Max Baginski (1864 – November 24, 1943) was a German-American anarchist revolutionary.

Baginski was born in 1864 in Bartenstein (now Bartoszyce), a small East Prussian town. His father was a shoemaker who had been active in the 1848 revolution and was thus shunned by the conservative inhabitants of the village. Under his fathers influence, Baginski read freethinker August Specht's writings and Berliner Freie Presse, Johann Most's newspaper, in his youth. After school Baginski became his father's apprentice.

Already a staunch socialist, Baginski moved to Berlin in 1882. He emigrated to the U.S. in 1893.

(Source: Wikipedia.org)

Rocker thought Baginski was "one of the most outstanding human beings I have met in my life." This Rocker's obituary for Baginski a prolific anarchist writer and activist.

I.

On 24 November 1943, Max Baginski died at Bellevue Hospital in New York at the age of 79. With his passing, the world lost one of the most outstanding members of the old guard of libertarian socialism, a magnificent character of rare intellectual talent and matchless mental power.

Baginski was born in Bartenstein in 1864, a small East Prussian town near Königsberg.

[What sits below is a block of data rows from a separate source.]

@[simp] theorem within_boot_lastReset (s t : State) (ps : List Part) :
    (s.within ps t).boot.lastReset = if Part.straps ∈ ps then t.boot.lastReset else s.boot.lastReset :=
  within_of_take (fun u => u.boot.lastReset) .straps (fun q _ _ => by cases q <;> rfl) s t ps

@[simp] theorem within_boot_running (s t : State) (ps : List Part) :
    (s.within ps t).boot.running = if Part.straps ∈ ps then t.boot.running else s.boot.running :=
  within_of_take (fun u => u.boot.running) .straps (fun q _ _ => by cases q <;> rfl) s t ps

@[simp] theorem within_boot_fallback (s t : State) (ps : List Part) :
    (s.within ps t).boot.fallback = if Part.straps ∈ ps then t.boot.fallback else s.boot.fallback :=
  within_of_take (fun u => u.boot.fallback) .straps (fun q _ _ => by cases q <;> rfl) s t ps

@[simp] theorem within_boot_fwVersion (s t : State) (ps : List Part) :
    (s.within ps t).boot.fwVersion = if Part.straps ∈ ps then t.boot.fwVersion else s.boot.fwVersion :=
  within_of_take (fun u => u.boot.fwVersion) .straps (fun q _ _ => by cases q <;> rfl) s t ps

@[simp] theorem within_boot_fwPatch (s t : State) (ps : List Part) :
    (s.within ps t).boot.fwPatch = if Part.straps ∈ ps then t.boot.fwPatch else s.boot.fwPatch :=
  within_of_take (fun u => u.boot.fwPatch) .straps (fun q _ _ => by cases q <;> rfl) s t ps

@[simp] theorem within_boot_fwProtocol (s t : State) (ps : List Part) :
    (s.within ps t).boot.fwProtocol = if Part.straps ∈ ps then t.boot.fwProtocol else s.boot.fwProtocol :=
  within_of_take (fun u => u.boot.fwProtocol) .straps (fun q _ _ => by cases q <;> rfl) s t ps

@[simp] theorem within_boot_security (s t : State) (ps : List Part) :
    (s.within ps t).boot.security = if Part.straps ∈ ps then t.boot.security else s.boot.security :=
  within_of_take (fun u => u.boot.security) .straps (fun q _ _ => by cases q <;> rfl) s t ps

@[simp] theorem within_boot_pair (s t : State) (ps : List Part) :
    (s.within ps t).boot.pair = if Part.straps ∈ ps then t.boot.pair else s.boot.pair :=
  within_of_take (fun u => u.boot.pair) .straps (fun q _ _ => by cases q <;> rfl) s t ps

@[simp] theorem within_boot_net (s t : State) (ps : List Part) :
    (s.within ps t).boot.net = if Part.straps ∈ ps then t.boot.net else s.boot.net :=
  within_of_take (fun u => u.boot.net) .straps (fun q _ _ => by cases q <;> rfl) s t ps

@[simp] theorem within_boot_heldKind (s t : State) (ps : List Part) :
    (s.within ps t).boot.heldKind = if Part.straps ∈ ps then t.boot.heldKind else s.boot.heldKind :=
  within_of_take (fun u => u.boot.heldKind) .straps (fun q _ _ => by cases q <;> rfl) s t ps
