-- ==== Sys2Proof/Tests/Slice0.lean ====
section
/-! SUPPORT. Tests: an ill-formed command for each check, one step of a command of each family on a small state with the result that
the spec's own text gives, and for each statement with hypotheses a state and operands that meet them. -/

namespace Sys2Proof.Tests

open Sys2Proof Sys2Proof.Machine

set_option Elab.async false

/-- A running single module that holds, with RING00 a COMMAND ring and RING01 its REPLY ring. -/
def up : State :=
  { State.reset with
    boot := { phase := .running }
    mem := { state := .holder }
    host := { rings := ((Vector.replicate 64 ({} : Ring)).set 0 { use := .command, slotsLog2 := 4, sizeCode := 2, partner := 1 }).set 1
                { use := .reply, slotsLog2 := 4, sizeCode := 2 } } }

/-- A Lane entry, and an Almanac that binds lanes as inputs (channels 0–23), as outputs (24–39), an encoder (40) and a SET entry (41). -/
def laneEntry (b l : Nat) (out : Bool) : Entry :=
  { type := 1, hot := true, fault := false, binding := b + 16 * l + (if out then 128 else 0), params := noRef * 2 ^ 40 + 1 }
def testAlm : Almanac :=
  ((List.range 24).map fun i => (i, laneEntry (i / 8) (i % 8) false)) ++
  ((List.range 16).map fun i => (24 + i, laneEntry (3 + i / 8) (i % 8) true)) ++
  [(40, { type := 2, fault := false, hot := true }), (41, { type := 5, hot := true, fault := false })]

/-- `up` with that Almanac and with car 0 as `f` makes it. -/
def upAlm : State := { up with grp := { up.grp with alm := testAlm, shown := testAlm } }
def upCar (f : Car → Car) : State :=
  { upAlm with grp := { upAlm.grp with cars := upAlm.grp.cars.set 0 (f { configured := true }),
                                       shownCars := upAlm.grp.shownCars.set 0 (f { configured := true }) } }
def upSafe (f : Safe → Safe) : State := upCar fun c => { c with safe := f { configured := true } }
def upPos (f : Pos → Pos) : State := upCar fun c => { c with pos := f { state := .placed } }
def upMotion (f : Motion → Motion) : State := upCar fun c => { c with motion := f { present := true } }
def upDoor (f : Door → Door) : State :=
  upCar fun c => { c with doors := c.doors.set 0 (f { configured := true, axes := Vector.replicate 2 { configured := true } }) }
/-- `upAlm` with bus 0, bank 0 or car link 0 as given, and at a frame. -/
def upBus (b : Bus) : State := { upAlm with io := { upAlm.io with buses := upAlm.io.buses.set 0 b } }
def upBank (b : Bank) : State := { upAlm with io := { upAlm.io with banks := upAlm.io.banks.set 0 b } }
def atFrame (k : Nat) (s : State) : State := { s with grp := { s.grp with frame := k } }

/-- A command of a row, from RING00, with its two checks right. -/
def cmdFor (op : Nat) (p : List Byte) : Cmd :=
  let c : Cmd := { seq := 1, payload := p, payCheck := crc16 p }
  { c with hdrCheck := crc16 (c.header op) }

/-- What `Judged` asks, as one Boolean; the source has consumed nothing yet. -/
def judged (d : CmdDef) (c : Cmd) (s : State) : Bool :=
  s.takes c.src && decide (c.hdrCheck = crc16 (c.header d.opcode)) && decide (s.grp.sources[c.src.val].last = none)
    && lifeAllows s.boot.life d.opcode && decide (c.cut = 0) && decide (c.payCheck = crc16 c.payload) && d.len c.payload.length
    && decide (c.payload.length ≤ 16368) && decide (headerBad s c = none) && decide (d.form (future (s.consumed c)) c.payload = none)

theorem judged_sound {d : CmdDef} {c : Cmd} {s : State} (h : judged d c s = true) : Judged d c s := by
  simp only [judged, Bool.and_eq_true, decide_eq_true_eq] at h
  obtain ⟨⟨⟨⟨⟨⟨⟨⟨⟨h1, h2⟩, h3⟩, h4⟩, h0⟩, h5⟩, h6⟩, h7⟩, h8⟩, h9⟩ := h
  refine ⟨h1, h2, ?_, ?_, h4, h0, h5, h6, h7, h8, h9⟩
  · intro ⟨a, _⟩
    rw [h3] at a
    cases a
  · intro l a
    rw [h3] at a
    cases a

/-! Hypotheses of the statements about banks, buses, links and endpoints. -/

theorem test_hyps_StartUp :
    State.reset.boot.phase = .off ∧ ({ State.reset with boot := { phase := .powered } } : State).boot.phase = .powered
    ∧ ({} : ReleaseIn).cut = none ∧ ({ cut := some 5 } : ReleaseIn).cut = some 5
    ∧ (let s : State := { State.reset with boot := { phase := .ready, pair := { paired := true }, pairSel := true } }
       s.boot.phase = .ready ∧ s.boot.pair.paired = true ∧ s.boot.pairSel = true ∧ s.boot.heldKind = 0) := by
  decide +kernel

Max’s father had a shoemaking business, but, as a free-spirited and rebellious man who had earned a reputation as a “black sheep” within his ultra-conservative community, he often struggled to make a living. In his youth, he had enthusiastically participated in the revolution of 1848, and, after the victory of the reaction, was sent to prison for a few months—an experience which, needless to say, did not teach him a “better attitude.”

As a child in his father’s house, Max eagerly read Die freien Glocken (“The Free Bells”), which was then edited by the freethinker Dr. August Specht in Germany. The little cobbler’s workshop also received the Berliner Freie Presse (“Berlin Free Press”), which at that time was published by Johann Most in the capital; even then Most’s folksy, humorous language made an impression on the young boy.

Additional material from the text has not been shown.